- Task data -
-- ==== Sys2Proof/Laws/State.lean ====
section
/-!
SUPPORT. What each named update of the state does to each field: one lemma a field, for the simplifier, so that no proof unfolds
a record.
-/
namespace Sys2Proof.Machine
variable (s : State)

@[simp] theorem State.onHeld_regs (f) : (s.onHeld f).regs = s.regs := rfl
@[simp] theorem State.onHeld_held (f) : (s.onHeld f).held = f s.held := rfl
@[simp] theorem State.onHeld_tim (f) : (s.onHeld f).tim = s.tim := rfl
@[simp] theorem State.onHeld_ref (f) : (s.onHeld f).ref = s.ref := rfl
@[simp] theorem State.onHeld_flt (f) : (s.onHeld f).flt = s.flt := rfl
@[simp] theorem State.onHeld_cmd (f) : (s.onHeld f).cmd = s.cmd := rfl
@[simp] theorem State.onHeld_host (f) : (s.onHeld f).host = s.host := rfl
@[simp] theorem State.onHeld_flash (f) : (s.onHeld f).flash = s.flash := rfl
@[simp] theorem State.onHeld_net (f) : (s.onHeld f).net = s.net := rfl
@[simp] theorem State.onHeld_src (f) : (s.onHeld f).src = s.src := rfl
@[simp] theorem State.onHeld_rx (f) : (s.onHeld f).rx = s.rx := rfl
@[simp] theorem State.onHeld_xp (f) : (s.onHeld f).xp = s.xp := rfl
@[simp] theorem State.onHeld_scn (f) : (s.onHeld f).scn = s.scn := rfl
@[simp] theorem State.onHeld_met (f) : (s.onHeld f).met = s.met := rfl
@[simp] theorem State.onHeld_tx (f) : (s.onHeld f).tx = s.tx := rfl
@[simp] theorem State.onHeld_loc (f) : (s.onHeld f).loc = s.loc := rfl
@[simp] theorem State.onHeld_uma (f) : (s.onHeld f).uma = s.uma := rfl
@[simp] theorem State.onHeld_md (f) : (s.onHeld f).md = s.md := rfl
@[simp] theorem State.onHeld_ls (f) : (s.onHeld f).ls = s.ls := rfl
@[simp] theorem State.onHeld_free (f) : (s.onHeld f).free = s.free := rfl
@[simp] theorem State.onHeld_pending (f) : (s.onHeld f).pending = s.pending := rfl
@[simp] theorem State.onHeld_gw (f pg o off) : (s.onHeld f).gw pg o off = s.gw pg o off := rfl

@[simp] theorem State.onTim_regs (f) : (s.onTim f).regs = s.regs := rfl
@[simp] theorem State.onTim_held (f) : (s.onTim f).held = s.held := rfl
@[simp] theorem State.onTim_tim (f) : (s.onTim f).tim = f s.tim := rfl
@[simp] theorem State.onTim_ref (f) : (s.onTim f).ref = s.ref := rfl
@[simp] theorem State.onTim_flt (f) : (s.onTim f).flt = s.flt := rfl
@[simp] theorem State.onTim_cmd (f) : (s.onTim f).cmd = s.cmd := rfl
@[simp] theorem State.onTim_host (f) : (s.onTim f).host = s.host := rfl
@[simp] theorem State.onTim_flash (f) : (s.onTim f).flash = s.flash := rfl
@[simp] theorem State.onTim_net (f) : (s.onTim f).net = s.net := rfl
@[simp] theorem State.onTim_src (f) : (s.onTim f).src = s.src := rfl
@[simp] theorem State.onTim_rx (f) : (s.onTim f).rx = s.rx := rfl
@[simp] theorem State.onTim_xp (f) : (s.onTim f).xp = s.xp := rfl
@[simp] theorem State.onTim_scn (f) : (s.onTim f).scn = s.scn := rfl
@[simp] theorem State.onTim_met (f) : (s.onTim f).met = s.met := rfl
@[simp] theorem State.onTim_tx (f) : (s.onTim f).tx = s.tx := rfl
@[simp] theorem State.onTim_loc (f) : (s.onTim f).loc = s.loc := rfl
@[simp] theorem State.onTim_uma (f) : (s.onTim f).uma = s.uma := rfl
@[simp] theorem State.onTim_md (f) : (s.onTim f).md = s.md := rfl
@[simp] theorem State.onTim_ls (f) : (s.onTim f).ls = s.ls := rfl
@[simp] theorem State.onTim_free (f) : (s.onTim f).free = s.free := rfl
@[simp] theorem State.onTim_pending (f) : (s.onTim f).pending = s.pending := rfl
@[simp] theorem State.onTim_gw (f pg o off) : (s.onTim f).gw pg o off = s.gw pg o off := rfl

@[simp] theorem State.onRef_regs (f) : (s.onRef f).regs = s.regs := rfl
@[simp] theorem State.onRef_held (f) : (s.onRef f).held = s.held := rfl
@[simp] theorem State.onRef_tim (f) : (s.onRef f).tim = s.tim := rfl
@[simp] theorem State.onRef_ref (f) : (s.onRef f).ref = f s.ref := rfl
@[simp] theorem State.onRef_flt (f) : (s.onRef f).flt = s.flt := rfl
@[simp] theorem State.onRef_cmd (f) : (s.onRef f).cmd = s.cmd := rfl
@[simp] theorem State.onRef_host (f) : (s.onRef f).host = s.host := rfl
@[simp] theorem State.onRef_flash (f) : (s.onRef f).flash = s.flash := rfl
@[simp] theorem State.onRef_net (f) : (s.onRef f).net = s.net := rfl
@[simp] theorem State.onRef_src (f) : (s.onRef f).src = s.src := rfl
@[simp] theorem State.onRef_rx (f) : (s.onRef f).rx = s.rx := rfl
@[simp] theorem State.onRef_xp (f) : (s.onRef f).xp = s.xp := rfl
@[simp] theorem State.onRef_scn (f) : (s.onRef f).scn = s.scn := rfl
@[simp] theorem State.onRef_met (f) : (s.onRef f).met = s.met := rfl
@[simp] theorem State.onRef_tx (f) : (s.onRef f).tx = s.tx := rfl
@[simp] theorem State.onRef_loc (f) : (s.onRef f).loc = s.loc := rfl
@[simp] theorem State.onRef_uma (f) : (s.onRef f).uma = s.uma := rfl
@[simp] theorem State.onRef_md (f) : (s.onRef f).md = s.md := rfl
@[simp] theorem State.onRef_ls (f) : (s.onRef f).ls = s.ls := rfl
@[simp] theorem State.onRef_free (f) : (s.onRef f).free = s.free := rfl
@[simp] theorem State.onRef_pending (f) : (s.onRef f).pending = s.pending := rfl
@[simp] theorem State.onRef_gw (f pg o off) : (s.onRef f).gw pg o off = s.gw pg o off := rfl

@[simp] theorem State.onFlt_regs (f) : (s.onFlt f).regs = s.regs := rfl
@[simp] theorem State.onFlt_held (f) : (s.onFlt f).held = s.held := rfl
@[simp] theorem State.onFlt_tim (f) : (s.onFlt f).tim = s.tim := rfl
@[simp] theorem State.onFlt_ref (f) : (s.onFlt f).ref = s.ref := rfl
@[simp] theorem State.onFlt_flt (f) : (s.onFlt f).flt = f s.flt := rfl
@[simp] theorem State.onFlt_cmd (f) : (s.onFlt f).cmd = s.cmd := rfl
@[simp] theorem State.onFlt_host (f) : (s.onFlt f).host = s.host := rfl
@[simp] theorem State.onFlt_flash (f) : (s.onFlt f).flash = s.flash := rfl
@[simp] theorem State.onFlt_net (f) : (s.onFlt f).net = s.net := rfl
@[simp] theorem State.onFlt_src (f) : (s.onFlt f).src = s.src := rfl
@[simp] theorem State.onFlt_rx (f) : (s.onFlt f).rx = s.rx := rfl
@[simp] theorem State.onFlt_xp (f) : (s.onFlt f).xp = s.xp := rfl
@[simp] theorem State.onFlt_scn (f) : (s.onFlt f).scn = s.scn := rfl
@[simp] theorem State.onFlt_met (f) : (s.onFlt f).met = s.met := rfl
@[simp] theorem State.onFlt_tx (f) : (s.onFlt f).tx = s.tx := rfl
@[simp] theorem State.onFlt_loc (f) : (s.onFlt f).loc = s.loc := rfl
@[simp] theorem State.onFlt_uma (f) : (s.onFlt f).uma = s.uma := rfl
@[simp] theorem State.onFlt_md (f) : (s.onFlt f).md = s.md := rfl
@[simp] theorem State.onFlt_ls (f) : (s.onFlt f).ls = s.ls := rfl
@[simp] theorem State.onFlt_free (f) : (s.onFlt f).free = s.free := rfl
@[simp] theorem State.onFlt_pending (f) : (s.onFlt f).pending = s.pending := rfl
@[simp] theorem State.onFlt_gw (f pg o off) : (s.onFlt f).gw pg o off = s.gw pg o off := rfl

- Problem details -
What is the number of lines in this material that hold the string "pending"? Answer with that number only.

- Response area -
4